Pattern matching is a well-established concept in the functional programming community. It provides the means for concisely identifying and destructuring values of interest. This enables a clean separation of data structures and respective functionality, as well as dispatching functionality based on more than a single value. Unfortunately, expressive pattern matching facilities are seldomly incorporated in present object-oriented programming languages. We present a seamless integration of pattern matching facilities in an object-oriented and dynamically typed programming language: Newspeak. We describe language extensions to improve the practicability and integrate our additions with the existing programming environment for Newspeak. This report is based on the first author’s master’s thesis.
State Propagation In Abstracted Business Processes
DOWNLOAD
Author : Sergey Smirnov
language : en
Publisher: Universitätsverlag Potsdam
Release Date : 2011
State Propagation In Abstracted Business Processes written by Sergey Smirnov and has been published by Universitätsverlag Potsdam this book supported file pdf, txt, epub, kindle and other format this book has been release on 2011 with Computers categories.

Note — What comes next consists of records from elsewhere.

/-- S3, S5 and S6 of a Coppice start (R629). -/
def Blk.coppiceStart (s : Blk) (o : StartOutcome) : Blk :=
  if 3 ≤ o.s3 then s.failStart 3 3 true false (s3Code o.s3Part)
  else
    let s := s.linkPhase true o.link o.furthest o.info
    let s := (List.range 18).foldl (fun s e => if (o.engines % 2 ^ (e + 1)) = 0 then s.retireEngine e else s) s
    match lowestBit 18 o.engines with
    | some e => s.enterCoppice e
    | none => s.failStart 6 3 true true 0xA062

/-- Tally starts in parallel from S1 (17, *Start*): a new segment after the loss of VDD_TLY (09 R347), and its self-test,
which decides no start (09 R359). -/
def Blk.tallyStart (s : Blk) (selftest : Bool) : Blk :=
  let s : Blk := if s.tly.supplied then s
    else ({ s with tly := { s.tly with supplied := true } } : Blk).newSegment
  let s := s.startSegment.tamperOwed
  let s := { s with tly := { s.tly with selftestFailed := !selftest } }
  if selftest then s else s.raise 0x8051

/-- A start runs through its phases (R625 to R629); after a thermal shutdown not before the junction is below 110 °C
(R640). -/
def start (o : StartOutcome) (s : Blk) : Blk :=
  if s.sys.mode != .starting || s.pwr.mode != .run || s.sys.retryAt.isSome || s.sys.phase != 1 ||
      (s.pwr.hotStop && (28160 : Int) ≤ sgn 16 o.temp) then s
  else
    let s := { s with pwr := { s.pwr with hotStop := false } }
    let s := s.setN Reg.THM_TEMP (o.temp % 65536 + 65536 * (o.temp % 65536))
    let s := s.tallyStart o.selftest
    let coppice := s.sys.coppiceStart
    if 3 ≤ o.s1 then s.failStart 1 3 coppice coppice 0xA011
    else if o.nvBad then s.failStart 2 1 coppice coppice 0xA021
    else
      let s := if o.nvCopy then s.raise 0xA022 else s
      if coppice || 3 ≤ s.regF Reg.SYS_FAILED_STARTS 7 0 then s.coppiceStart o else s.fullStart o

/-- START (R625). -/
def execStart (dt : Nat) (o : StartOutcome) (s : State) : Host.Outcome State Fault Refusal := done s (start o (s.blk.elapse dt))

/-- 100 ms after a failed start the engine starts again from S1 (R627). -/
def startRetryDelay (s : Blk) : Blk :=
  match s.sys.retryAt with
  | none => s
  | some t => if s.now < t + 31250000 then s else s.beginStart false

/-- START_RETRY_DELAY (R627). -/
def execStartRetryDelay (dt : Nat) (s : State) : Host.Outcome State Fault Refusal := done s (startRetryDelay (s.blk.elapse dt))

/-! ### START_CTL (R645) -/

/-- START_CTL.clear_count: the count is 0; in Coppice 0xA084 is raised (R627, R630). -/
def Blk.clearCount (s : Blk) : Blk :=
  let s := s.setN Reg.SYS_FAILED_STARTS 0
  if s.coppice then s.raise 0xA084 else s

/-- START_CTL.restart: a full start from S1, refused while a job is live. -/
def Blk.restart (s : Blk) : Nat × Blk :=
  if s.jobLive then (0xA085, s.raise 0xA085)
  else (0, ({ s with sys := { s.sys with coppiceStart := false } } : Blk).beginStart false)

/-! ### Thermal limits (R640) -/

/-- A reading of the junction temperature; above THM.LIMITS.warn 0x1051 is raised once per crossing. -/
def thmHot (temp : Nat) (s : Blk) : Blk :=
  let warn : Int := 256 * s.regF Reg.THM_LIMITS 7 0
  let was := decide (warn < sgn 16 (s.regF Reg.THM_TEMP 15 0))
  let high := if sgn 16 (s.regF Reg.THM_TEMP 31 16) < sgn 16 temp then temp % 65536 else s.regF Reg.THM_TEMP 31 16
  let s := s.setN Reg.THM_TEMP (temp % 65536 + 65536 * high)
  if warn < sgn 16 temp && !was then s.raise 0x1051 else s

/-- THM_HOT (R640). -/
def execThmHot (dt temp : Nat) (s : State) : Host.Outcome State Fault Refusal := done s (thmHot temp (s.blk.elapse dt))

/-- Every pending delivery is forfeited (R640). -/
def Blk.forfeitAll (s : Blk) (fault : Nat) : Blk :=
  s.pendingDeliveries.foldl (fun s d => s.forfeitPend d fault) s

/-- At 125 °C: every conduction ends, no further trigger is taken, every pending delivery is forfeited, and the engine enters
the state of 16 R609 with every wake source disabled. -/
def thmShutdown (temp : Nat) (s : Blk) : Blk :=
  if s.pwr.mode = .reset || s.pwr.mode = .off || sgn 16 temp < (32000 : Int) then s
  else
    let s := (thmHot temp s).raise 0x1052
    let s := (s.lightsOff.forfeitAll 0x1052).closeAll.leaveUp
    let s := s.stopRing
    let s := { s with jobs := [], sns := { s.sns with frames := [] }, swp := { s.swp with sweeps := [] },
                      dec := { s.dec with running := [], queue := [] }, cal := { s.cal with units := [none, none] } }
    let s := domCodes.foldl (fun s d => if d = 0 || d = 1 then s else s.gateDom d) (s.setN Reg.CHN_ADDR 0)
    { s with pwr := { s.pwr with mode := .off, hotStop := true, latched := [], held := none } }

/-- THM_SHUTDOWN (R640). -/
def execThmShutdown (dt temp : Nat) (s : State) : Host.Outcome State Fault Refusal := done s (thmShutdown temp (s.blk.elapse dt))

end Sys2Proof.Machine
end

Business process models are abstractions of concrete operational procedures that occur in the daily business of organizations. To cope with the complexity of these models, business process model abstraction has been introduced recently. Its goal is to derive from a detailed process model several abstract models that provide a high-level understanding of the process. While techniques for constructing abstract models are reported in the literature, little is known about the relationships between process instances and abstract models. In this paper we show how the state of an abstract activity can be calculated from the states of related, detailed process activities as they happen. The approach uses activity state propagation. With state uniqueness and state transition correctness we introduce formal properties that improve the understanding of state propagation. Algorithms to check these properties are devised. Finally, we use behavioral profiles to identify and classify behavioral inconsistencies in abstract process models that might occur, once activity state propagation is used.